REQUIRED ACTION: Word for word, set down every line of the entries below from the line with "with_reducible refine State.driveOutline_keeps" to the line with "maskLe 0x300000080 W", including both, and no other line.

EXTRACTED INFORMATION:
· · ·
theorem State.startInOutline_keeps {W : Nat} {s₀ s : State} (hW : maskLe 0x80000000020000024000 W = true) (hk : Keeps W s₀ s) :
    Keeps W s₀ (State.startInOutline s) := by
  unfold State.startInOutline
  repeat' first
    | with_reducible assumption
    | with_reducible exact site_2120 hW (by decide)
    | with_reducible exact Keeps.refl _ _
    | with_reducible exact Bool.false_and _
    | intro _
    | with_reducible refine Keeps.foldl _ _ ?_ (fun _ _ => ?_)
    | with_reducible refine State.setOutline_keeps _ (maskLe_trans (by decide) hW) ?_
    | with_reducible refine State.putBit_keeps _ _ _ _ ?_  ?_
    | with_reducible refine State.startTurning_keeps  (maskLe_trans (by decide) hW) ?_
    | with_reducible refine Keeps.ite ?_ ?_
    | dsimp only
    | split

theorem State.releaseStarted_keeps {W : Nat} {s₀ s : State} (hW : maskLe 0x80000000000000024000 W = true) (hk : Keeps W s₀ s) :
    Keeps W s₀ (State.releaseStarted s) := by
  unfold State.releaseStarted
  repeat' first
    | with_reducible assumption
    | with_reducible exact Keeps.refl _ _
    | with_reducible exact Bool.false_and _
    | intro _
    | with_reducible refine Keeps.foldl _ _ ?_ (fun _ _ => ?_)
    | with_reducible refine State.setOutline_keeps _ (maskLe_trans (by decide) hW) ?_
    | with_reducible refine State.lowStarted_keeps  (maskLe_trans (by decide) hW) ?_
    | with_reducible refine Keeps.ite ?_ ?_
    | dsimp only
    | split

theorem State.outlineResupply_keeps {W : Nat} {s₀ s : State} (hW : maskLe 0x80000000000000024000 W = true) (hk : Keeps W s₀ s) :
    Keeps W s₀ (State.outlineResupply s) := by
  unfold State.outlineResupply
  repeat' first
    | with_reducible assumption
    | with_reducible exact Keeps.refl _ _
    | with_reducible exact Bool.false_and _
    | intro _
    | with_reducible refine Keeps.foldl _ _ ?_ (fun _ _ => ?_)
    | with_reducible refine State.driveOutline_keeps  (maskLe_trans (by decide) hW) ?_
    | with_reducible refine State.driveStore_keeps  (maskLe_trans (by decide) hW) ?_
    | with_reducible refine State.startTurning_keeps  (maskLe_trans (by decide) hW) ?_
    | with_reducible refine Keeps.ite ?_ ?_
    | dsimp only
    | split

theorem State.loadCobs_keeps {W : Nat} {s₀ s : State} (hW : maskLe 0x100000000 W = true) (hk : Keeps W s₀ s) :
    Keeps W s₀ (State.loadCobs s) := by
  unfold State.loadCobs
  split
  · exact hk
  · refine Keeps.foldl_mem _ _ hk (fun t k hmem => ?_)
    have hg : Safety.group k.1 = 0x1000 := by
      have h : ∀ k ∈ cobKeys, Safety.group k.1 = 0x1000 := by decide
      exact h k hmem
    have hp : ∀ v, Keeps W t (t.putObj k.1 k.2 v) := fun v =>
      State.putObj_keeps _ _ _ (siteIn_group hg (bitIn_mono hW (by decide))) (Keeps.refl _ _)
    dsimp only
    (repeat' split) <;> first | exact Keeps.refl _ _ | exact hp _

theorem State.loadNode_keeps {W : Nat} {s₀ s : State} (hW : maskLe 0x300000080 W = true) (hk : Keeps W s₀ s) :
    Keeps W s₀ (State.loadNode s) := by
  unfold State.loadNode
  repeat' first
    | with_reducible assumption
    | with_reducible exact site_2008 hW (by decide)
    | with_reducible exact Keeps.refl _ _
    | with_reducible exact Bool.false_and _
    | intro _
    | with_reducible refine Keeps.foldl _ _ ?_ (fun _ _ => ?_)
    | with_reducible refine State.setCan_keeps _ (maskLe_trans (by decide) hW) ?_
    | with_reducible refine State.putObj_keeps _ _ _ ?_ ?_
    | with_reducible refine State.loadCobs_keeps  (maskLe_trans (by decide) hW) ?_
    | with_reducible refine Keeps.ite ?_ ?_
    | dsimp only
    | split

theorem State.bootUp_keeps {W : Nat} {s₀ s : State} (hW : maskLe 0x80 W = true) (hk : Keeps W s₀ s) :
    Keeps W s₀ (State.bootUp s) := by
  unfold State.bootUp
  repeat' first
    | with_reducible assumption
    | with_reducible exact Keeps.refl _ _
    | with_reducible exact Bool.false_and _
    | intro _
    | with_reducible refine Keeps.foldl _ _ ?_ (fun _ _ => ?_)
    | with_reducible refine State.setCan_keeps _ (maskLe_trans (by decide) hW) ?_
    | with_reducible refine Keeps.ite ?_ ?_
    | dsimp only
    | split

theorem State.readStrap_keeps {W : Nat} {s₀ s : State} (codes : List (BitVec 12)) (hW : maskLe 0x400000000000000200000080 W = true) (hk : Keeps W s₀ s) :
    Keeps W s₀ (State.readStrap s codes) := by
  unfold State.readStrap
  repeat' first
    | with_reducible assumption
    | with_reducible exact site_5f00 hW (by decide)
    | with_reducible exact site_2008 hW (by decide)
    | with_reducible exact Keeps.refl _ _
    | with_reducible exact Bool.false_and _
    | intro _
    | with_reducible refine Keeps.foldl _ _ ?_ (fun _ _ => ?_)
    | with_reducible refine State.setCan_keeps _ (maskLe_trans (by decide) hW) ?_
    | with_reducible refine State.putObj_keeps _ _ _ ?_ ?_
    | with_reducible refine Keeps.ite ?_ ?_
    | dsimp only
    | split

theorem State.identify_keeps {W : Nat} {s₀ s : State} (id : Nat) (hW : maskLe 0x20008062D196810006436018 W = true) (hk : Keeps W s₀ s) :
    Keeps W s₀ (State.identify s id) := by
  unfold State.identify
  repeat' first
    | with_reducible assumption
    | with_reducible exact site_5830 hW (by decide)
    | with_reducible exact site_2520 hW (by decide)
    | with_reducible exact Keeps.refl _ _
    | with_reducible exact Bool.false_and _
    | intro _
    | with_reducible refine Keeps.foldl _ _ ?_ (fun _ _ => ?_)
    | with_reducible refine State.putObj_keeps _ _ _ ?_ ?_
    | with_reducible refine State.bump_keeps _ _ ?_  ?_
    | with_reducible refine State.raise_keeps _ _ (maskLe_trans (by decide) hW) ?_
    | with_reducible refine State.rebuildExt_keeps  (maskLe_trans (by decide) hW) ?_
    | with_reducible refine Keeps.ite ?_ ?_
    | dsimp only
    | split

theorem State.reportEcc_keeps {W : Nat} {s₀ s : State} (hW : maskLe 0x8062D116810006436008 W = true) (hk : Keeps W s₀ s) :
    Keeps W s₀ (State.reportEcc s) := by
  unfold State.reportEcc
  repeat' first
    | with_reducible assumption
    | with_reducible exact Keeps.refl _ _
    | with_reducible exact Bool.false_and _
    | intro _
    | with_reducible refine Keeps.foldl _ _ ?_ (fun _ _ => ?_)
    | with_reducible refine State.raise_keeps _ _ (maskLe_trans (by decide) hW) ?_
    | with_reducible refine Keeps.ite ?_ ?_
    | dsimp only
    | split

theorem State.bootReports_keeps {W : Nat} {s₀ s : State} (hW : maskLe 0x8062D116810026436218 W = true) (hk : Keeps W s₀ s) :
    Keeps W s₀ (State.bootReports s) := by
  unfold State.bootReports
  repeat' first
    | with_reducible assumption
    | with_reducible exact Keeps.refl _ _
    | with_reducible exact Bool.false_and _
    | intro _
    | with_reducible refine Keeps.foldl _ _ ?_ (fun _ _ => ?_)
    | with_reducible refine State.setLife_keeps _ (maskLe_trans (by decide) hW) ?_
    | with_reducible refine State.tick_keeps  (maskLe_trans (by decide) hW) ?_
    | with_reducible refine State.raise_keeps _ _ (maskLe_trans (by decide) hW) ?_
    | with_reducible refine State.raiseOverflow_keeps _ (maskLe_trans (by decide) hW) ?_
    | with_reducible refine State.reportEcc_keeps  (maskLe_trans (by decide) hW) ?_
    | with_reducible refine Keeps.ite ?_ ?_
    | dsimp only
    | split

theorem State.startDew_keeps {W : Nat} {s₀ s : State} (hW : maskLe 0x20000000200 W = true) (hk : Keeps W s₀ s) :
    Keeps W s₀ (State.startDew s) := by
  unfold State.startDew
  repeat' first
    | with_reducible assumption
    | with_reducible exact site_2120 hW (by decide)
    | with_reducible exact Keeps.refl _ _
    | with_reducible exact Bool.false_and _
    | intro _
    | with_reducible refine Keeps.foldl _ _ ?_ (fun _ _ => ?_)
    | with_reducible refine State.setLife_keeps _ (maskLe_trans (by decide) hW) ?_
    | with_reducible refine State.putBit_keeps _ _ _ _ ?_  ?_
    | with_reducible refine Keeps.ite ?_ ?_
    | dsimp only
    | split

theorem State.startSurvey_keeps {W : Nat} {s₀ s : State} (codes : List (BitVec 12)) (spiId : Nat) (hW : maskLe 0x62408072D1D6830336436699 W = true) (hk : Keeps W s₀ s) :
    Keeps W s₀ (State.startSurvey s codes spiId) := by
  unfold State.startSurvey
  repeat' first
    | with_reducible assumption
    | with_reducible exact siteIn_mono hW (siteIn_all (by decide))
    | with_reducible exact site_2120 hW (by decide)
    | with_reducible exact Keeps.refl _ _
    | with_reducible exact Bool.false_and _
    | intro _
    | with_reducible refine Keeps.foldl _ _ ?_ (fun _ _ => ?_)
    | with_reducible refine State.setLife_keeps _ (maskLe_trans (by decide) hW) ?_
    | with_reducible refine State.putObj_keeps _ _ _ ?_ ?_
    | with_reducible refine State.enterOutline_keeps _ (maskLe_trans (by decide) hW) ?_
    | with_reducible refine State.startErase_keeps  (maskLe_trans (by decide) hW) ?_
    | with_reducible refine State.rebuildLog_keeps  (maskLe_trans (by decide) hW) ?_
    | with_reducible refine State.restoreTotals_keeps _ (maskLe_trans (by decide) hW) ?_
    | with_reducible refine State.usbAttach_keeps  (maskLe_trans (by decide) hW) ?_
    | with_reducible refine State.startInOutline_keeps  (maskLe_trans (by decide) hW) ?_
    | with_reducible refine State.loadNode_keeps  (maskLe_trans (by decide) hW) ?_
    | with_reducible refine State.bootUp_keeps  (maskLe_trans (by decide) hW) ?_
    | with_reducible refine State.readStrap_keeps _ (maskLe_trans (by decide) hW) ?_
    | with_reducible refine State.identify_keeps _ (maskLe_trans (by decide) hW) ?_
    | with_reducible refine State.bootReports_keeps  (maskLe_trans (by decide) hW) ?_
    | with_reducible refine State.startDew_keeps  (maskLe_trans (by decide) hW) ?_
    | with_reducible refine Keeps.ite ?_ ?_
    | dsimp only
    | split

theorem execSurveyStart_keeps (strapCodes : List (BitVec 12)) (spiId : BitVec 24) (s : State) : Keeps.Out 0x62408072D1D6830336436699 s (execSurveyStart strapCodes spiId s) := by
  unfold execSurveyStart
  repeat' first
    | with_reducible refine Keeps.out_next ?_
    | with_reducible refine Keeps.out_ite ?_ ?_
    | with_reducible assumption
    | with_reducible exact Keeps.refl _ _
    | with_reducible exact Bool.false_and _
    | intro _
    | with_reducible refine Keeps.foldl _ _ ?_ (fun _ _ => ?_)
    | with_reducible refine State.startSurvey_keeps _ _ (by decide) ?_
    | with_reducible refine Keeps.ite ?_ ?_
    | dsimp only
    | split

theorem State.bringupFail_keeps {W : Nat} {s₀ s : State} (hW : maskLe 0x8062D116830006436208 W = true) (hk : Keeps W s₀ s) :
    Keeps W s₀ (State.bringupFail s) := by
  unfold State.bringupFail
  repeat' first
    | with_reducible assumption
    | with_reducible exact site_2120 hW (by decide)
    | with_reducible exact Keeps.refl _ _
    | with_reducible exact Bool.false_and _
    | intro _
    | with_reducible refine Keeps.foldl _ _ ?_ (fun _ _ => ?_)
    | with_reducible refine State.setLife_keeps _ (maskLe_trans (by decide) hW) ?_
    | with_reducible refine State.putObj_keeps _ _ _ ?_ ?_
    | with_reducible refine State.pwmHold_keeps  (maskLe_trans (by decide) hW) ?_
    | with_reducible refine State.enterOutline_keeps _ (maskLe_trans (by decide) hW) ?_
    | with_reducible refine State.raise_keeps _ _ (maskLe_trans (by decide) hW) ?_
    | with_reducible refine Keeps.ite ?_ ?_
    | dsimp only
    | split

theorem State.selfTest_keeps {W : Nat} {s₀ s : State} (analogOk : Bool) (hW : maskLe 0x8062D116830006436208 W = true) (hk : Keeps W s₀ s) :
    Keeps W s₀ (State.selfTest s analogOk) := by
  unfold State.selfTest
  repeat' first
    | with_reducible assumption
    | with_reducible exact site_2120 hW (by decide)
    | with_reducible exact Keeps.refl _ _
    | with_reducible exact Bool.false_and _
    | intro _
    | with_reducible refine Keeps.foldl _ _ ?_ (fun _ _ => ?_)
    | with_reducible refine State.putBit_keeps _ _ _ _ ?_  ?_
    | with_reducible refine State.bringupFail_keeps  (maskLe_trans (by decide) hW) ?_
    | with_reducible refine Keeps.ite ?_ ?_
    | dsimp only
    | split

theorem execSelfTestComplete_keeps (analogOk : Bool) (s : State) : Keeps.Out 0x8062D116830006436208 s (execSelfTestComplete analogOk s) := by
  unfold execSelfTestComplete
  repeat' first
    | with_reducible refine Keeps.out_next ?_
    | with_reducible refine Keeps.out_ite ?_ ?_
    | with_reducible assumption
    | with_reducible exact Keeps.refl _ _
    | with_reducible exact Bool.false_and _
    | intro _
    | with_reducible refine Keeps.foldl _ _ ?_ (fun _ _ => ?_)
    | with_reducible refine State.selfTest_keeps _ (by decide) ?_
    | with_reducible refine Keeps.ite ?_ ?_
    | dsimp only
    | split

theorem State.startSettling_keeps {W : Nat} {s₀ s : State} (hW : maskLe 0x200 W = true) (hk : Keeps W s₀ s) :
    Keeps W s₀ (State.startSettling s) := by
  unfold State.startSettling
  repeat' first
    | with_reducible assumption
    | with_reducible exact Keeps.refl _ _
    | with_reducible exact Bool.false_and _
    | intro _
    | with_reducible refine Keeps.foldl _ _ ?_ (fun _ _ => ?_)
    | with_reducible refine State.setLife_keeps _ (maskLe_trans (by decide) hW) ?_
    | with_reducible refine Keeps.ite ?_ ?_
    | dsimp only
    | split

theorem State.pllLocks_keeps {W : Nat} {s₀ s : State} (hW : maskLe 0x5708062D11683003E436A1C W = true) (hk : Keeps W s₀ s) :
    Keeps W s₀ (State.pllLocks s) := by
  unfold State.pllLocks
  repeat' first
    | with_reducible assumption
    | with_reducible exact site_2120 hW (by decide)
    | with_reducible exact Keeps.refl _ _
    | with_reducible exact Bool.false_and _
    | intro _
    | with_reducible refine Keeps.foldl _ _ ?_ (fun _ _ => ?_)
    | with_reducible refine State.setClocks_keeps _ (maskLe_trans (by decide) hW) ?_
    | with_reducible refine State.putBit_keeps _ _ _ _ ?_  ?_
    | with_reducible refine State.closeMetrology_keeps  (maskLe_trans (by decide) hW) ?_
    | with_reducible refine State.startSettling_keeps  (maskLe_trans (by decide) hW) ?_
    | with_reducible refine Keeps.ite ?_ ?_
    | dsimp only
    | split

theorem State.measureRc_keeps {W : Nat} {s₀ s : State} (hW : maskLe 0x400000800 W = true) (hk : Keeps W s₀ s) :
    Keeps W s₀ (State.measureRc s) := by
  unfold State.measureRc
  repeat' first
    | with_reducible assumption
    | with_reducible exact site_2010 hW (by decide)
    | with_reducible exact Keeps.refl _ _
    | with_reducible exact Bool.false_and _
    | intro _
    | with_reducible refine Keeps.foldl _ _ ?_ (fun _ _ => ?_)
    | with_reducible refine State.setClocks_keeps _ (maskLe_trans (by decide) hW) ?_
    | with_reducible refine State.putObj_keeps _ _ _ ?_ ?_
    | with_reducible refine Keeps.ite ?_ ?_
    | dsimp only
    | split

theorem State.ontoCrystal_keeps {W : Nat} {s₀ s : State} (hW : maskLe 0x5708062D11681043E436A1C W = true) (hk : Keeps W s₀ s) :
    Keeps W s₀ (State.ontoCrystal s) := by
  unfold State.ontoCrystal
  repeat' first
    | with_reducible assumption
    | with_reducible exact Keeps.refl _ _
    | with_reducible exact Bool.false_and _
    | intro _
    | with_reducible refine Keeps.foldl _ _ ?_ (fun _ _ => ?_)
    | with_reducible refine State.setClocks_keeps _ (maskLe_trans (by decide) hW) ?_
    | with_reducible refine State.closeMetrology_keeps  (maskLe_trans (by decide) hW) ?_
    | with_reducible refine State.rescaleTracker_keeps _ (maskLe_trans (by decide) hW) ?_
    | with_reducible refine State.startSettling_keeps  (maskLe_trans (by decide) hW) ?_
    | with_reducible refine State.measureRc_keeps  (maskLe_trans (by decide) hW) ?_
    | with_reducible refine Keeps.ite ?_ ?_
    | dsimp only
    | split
· · ·
RESPONSE BOX:
    | with_reducible refine State.driveOutline_keeps  (maskLe_trans (by decide) hW) ?_
    | with_reducible refine State.driveStore_keeps  (maskLe_trans (by decide) hW) ?_
    | with_reducible refine State.startTurning_keeps  (maskLe_trans (by decide) hW) ?_
    | with_reducible refine Keeps.ite ?_ ?_
    | dsimp only
    | split

theorem State.loadCobs_keeps {W : Nat} {s₀ s : State} (hW : maskLe 0x100000000 W = true) (hk : Keeps W s₀ s) :
    Keeps W s₀ (State.loadCobs s) := by
  unfold State.loadCobs
  split
  · exact hk
  · refine Keeps.foldl_mem _ _ hk (fun t k hmem => ?_)
    have hg : Safety.group k.1 = 0x1000 := by
      have h : ∀ k ∈ cobKeys, Safety.group k.1 = 0x1000 := by decide
      exact h k hmem
    have hp : ∀ v, Keeps W t (t.putObj k.1 k.2 v) := fun v =>
      State.putObj_keeps _ _ _ (siteIn_group hg (bitIn_mono hW (by decide))) (Keeps.refl _ _)
    dsimp only
    (repeat' split) <;> first | exact Keeps.refl _ _ | exact hp _

theorem State.loadNode_keeps {W : Nat} {s₀ s : State} (hW : maskLe 0x300000080 W = true) (hk : Keeps W s₀ s) :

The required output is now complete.